# Can the "auto turn" gimmick be disabled...?



## d3500ram (Feb 5, 2017)

I would think that my $2000 Ariens mistake would operate much better if there were no auto-turn BS. It is the most cumbersome aspect of the snowblower and I wish it would just track straight. It wanders so much that I really need to manhandle it to keep it on the clearing path. 

Can the Auto turn be disabled on these things?


----------



## uberT (Dec 29, 2013)

Ram, I don't think so.


What skids are you running?

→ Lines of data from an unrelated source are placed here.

-- ==== Sys2Proof/Machine/Switch.lean ====
section
/-! DEFINITION. The switch core (R92 to R118) and the egress scheduler (R157 to R159): packets in, packets out. -/

namespace Sys2Proof.Machine

/-! ## Where a packet goes (R121, R122, R186) -/

/-- A packet as it stands after parsing: its kind, class and credit group. -/
def State.parsed (s : State) (p : Nat) (x : PacketIn) : Packet :=
  let k := kindOf x.req
  let h := match x.hdr with | some h => h.hop | none => 0
  { id := s.core.nextPkt, ingress := p, group := s.groupOf p h k x.req, kind := k, req := x.req, body := if k = .completion then .cpl x.status else .plain
    image := x.image, tc := x.tc % 8, flowClass := flowClassOf x.req x.tc, egress := 255, queue := 4, acctQueue := 4, arr := 0, outLevel := 0
    tenant := 0, hdr := none, dest := .agent, view := 0x7F, viewDev := s.fabricId, srcSlot := 16384, srcLd := 0xFF, requester := x.requester
    tag := x.tag, pool := 3, idxs := [], poison := x.poison, cutThrough := false, written := min x.written (cellsOf x.image.length)
    writtenAt := s.now, yellow := false, cm := false, resent := false, ecrcBad := x.ecrcBad, ide := x.ide, loc := .ingress, linkedAt := s.now
    redBy := [], redNow := [], unreached := 0, dests := [] }

/-- A packet that enters at an edge port, attributed (R180): a host's to the owner of its view, a function's to the tenant that it is bound to. -/
def State.arrived (s : State) (p : Nat) (x : PacketIn) : Packet :=
  let b := s.parsed p x
  if s.role p = roleHost then
    match s.viewOfPort p with
    | some v => { b with tenant := s.fld viewOwnerTenant v, view := v }
    | none => b
  else
    let w := s.bindW (homeSel x.slot) (ldIndex x.ld)
    if x.slot < 16384 ∧ bBound w = true then { b with tenant := bTenant w, srcSlot := x.slot, srcLd := x.ld } else b

/-- A packet toward a binding of a view: to the function's device port here, or across the fabric to the port that the confirmation named
(R184, R186). None until the binding is `Matched`, and for an IDE packet whose device port does not pass IDE (R322). -/
def State.toBinding (s : State) (b : Packet) (sel i bar off len : Nat) : Option Packet :=
  let w := s.bindW sel i
  let port := s.base fnPort sel
  let b := { b with dest := .fn (sel % 65536) (bLd w) bar off len }
  if !bMatched w then none
  else if isHome sel then
    if b.ide && s.fld portIdeDirect port = 0 then none else some { b with egress := port }
  else some { b with hdr := some (s.edgeHdr b.ingress (sel / 65536) port b.flowClass b.tenant) }

/-- A request of a host (R180, R186). -/
def State.fromHost (s : State) (p : Nat) (x : PacketIn) : Option Packet :=
  match s.viewOfPort p with
  | none => none
  | some v =>
    let b := s.arrived p x
    if x.req = .broadcast then
      match x.dests with
      | [] => none
      | d :: ds => some { b with egress := d.val, dests := d :: ds, dest := .host }
    else match x.target with
      | .vport k bar off len =>
        match s.vportBinding v k with
        | none => none
        | some e => s.toBinding b e.1 e.2 bar off len
      | _ => none

/-- A request of a function toward its host: the port that the binding notice carried (R184, R186). -/
def State.toHost (s : State) (b : Packet) (slot i : Nat) : Option Packet :=
  let w := s.bindW (homeSel slot) i
  let b := { b with dest := .host }
  if !bMatched w then none
  else if bViewDev w = s.fabricId then
    (if s.portOfView (bView w) = 255 then none else some { b with egress := s.portOfView (bView w) })
  else
    some { b with hdr := some (s.edgeHdr b.ingress (bViewDev w) (tget 255 s.tenancy.bindPort (slot * 32 + i)) b.flowClass b.tenant) }

/-- The binding behind virtual port `k` of the view that holds a function: in a view of this device any; in a view of another device one of this
device's functions (R186; log entry 74). -/
def State.peerBinding (s : State) (w : Word) (k : Nat) : Option (Nat × Nat) :=
  if bViewDev w = s.fabricId then s.vportBinding (bView w) k
  else
    ((s.selsOf cFunction).filter isHome).findSome? (fun sel => ((List.range 17).find? (fun i =>
      let u := s.bindW sel i
      bBound u && bMatched u && decide (bView u = bView w) && decide (bViewDev u = bViewDev w) && decide (bVport u = k))).map (fun i => (sel, i)))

What kind of surface?


----------



## d3500ram (Feb 5, 2017)

Skids are stock, surface is hard packed gravel.


----------



## DriverRider (Nov 20, 2016)

d3500ram said:


> I would think that my $2000 Ariens mistake would operate much better if there were no auto-turn BS. It is the most cumbersome aspect of the snowblower and I wish it would just track straight. It wanders so much that I really need to manhandle it to keep it on the clearing path. Can the Auto turn be disabled on these things?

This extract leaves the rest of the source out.